To get the archived version of a page closest to a particular date we can use the Memento API. Variations in the way Memento is implemented across repositories are documented in Getting data from web archives using Memento. The functions below smooth out these variations to provide a (mostly) consistent interface to the UK Web Archive, Australian Web Archive, New Zealand Web Archive, and the Internet Archive. They could be easily modified to work with other Memento-compliant repositories.

To get information about available Mementos:

query_timegate([timegate], [url], [date], [timezone])

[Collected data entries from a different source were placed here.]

/-- R353 and the takeover of chapter 16. -/
def Obligations.FenceTakesTheRidgeOutOfService : Prop :=
  ∀ (s : State) (r : Side) (cause : Nat),
    s.fenceHolds r cause = true → s.ridgeLive r = true →
    ∃ t, exec (.fence r cause) s = .next t ∧ t.ridgeSt r = .fenced ∧ t.ridgeSt r.peer = s.ridgeSt r.peer ∧
      t.ridgeLive r = false ∧ (cause = 3 → t.rlg.sfence = some r) ∧
      (s.ridgeSt r = .inService → s.ridgeSt r.peer = .inService → t.rlg.tkDue = some r)

/-- R311. Which queue is served next is the operand of the command (log 80). -/
def Obligations.FetchStampsTheNextAdmissionNumber : Prop :=
  ∀ (s : State) (n q : Nat) (sqe : Sqe) (x : Sq),
    (s.ctrl n).sqOf q = some x → s.fetchOn q sqe.opc = true → (s.ctrl n).en = true → (s.ctrl n).rdy = true →
    (s.ctrl n).mayServe x = true → s.inTurn (s.ctrl n) x = true → s.asnStop = false →
    ∃ t k, exec (.commandFetch n q sqe) s = .next t ∧ t.nve.asn = s.nve.asn + 1 ∧ t.nve.cmds = s.nve.cmds ++ [k] ∧
      k.asn = s.nve.asn ∧ k.sqe = sqe ∧ k.ctrl = n ∧ t.dram = s.dram ∧ t.tile = s.tile ∧
      (q ≠ 0 → t.core = s.core)

/-- R406 for the outputs whose state in reset does not depend on what went before (Ball.resetLevel). -/
def Obligations.ResetHoldsTheOutputs : Prop :=
  ∀ (s : State) (b : Ball) (l : Level), b.resetLevel = some l →
    (s.fullReset false).ball b = l ∧ (∀ groups, (s.powerOn groups).ball b = l) ∧
      (b ≠ .gpio 0 → (s.fullReset true).ball b = l)

/-- R106: what the write path scrambles the read path recovers with the same setting. The LFSR's arrangement is the
model's (log 118). -/
def Obligations.ScramblingTwiceGivesTheBitsBack : Prop :=
  ∀ (seed : Option (BitVec 16)) (l : List Bool), scramble seed (scramble seed l) = l

/-- R119 to R121 and R251: the tag that the write path makes passes the read path's check for that reference and write
generation, and for no other. -/
def Obligations.AWrittenMediaTagPassesItsCheck : Prop :=
  ∀ (body : List Byte) (ref : DWord) (wgen : Word),
    body.length = 4112 → fld ref 63 44 = 0 →
    (withTag body ref wgen).length = 4128 ∧ (withTag body ref wgen).take 4112 = body ∧
      tagPass (some ref) wgen.toNat (withTag body ref wgen) = true ∧
      (∀ (other : DWord) (g : Nat), other ≠ ref ∨ g ≠ wgen.toNat → tagPass (some other) g (withTag body ref wgen) = false)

To get a single Memento closest to your target date:

get_memento([timegate], [url], [date], [timezone])

Parameters:

  • timegate – one of 'ukwa' (UK), 'awa' (Australia), 'nzwa' (New Zealand), or 'ia' (Internet Archive)
  • url – the url you want to look for in the archive
  • date – the target date in ISO format, 'YYYY-MM-DD' (optional, will default to most recent date)
  • tz – a timezone string for your local timezone (optional)
In [1]:
import requests
import arrow
import re
import json
In [2]:
# These are the repositories we'll be using
TIMEGATES = {
    'awa': 'https://web.archive.org.au/awa/',
    'nzwa': 'https://ndhadeliver.natlib.govt.nz/webarchive/wayback/',
    'ukwa': 'https://www.webarchive.org.uk/wayback/en/archive/',
    'ia': 'https://web.archive.org/web/'
}

def format_date_for_headers(iso_date, tz):
    '''
    Convert an ISO date (YYYY-MM-DD) to a datetime at noon in the specified timezone.
    Convert the datetime to UTC and format as required by Accet-Datetime headers:
    eg Fri, 23 Mar 2007 01:00:00 GMT
    '''
    local = arrow.get(f'{iso_date} 12:00:00 {tz}', 'YYYY-MM-DD HH:mm:ss ZZZ')
    gmt = local.to('utc')
    return f'{gmt.format("ddd, DD MMM YYYY HH:mm:ss")} GMT'

def parse_links_from_headers(response):
    '''
    Extract Memento links from 'Link' header.
    '''
    links = response.links
    return {k: v['url'] for k, v in links.items()}

def query_timegate(timegate, url, date=None, tz='Australia/Canberra'):
    '''
    Query the specified repository for a Memento.
    '''
    headers = {}
    if date:
        formatted_date = format_date_for_headers(date, tz)
        headers['Accept-Datetime'] = formatted_date
    # BL & NLNZ don't seem to default to latest date if no date supplied
    elif not date and timegate in ['bl', 'nlnz']:
        formatted_date = format_date_for_headers(arrow.utcnow().format('YYYY-MM-DD'), tz)
        headers['Accept-Datetime'] = formatted_date
    # Note that you don't get a timegate response if you leave off the trailing slash, but extras don't hurt!
    tg_url = f'{TIMEGATES[timegate]}{url}/' if not url.endswith('/') else f'{TIMEGATES[timegate]}{url}'
    # print(tg_url)
    # IA only works if redirects are followed -- this defaults to False with HEAD requests...
    if timegate == 'ia':
        allow_redirects = True
    else:
        allow_redirects = False
    response = requests.head(tg_url, headers=headers, allow_redirects=allow_redirects)
    return parse_links_from_headers(response)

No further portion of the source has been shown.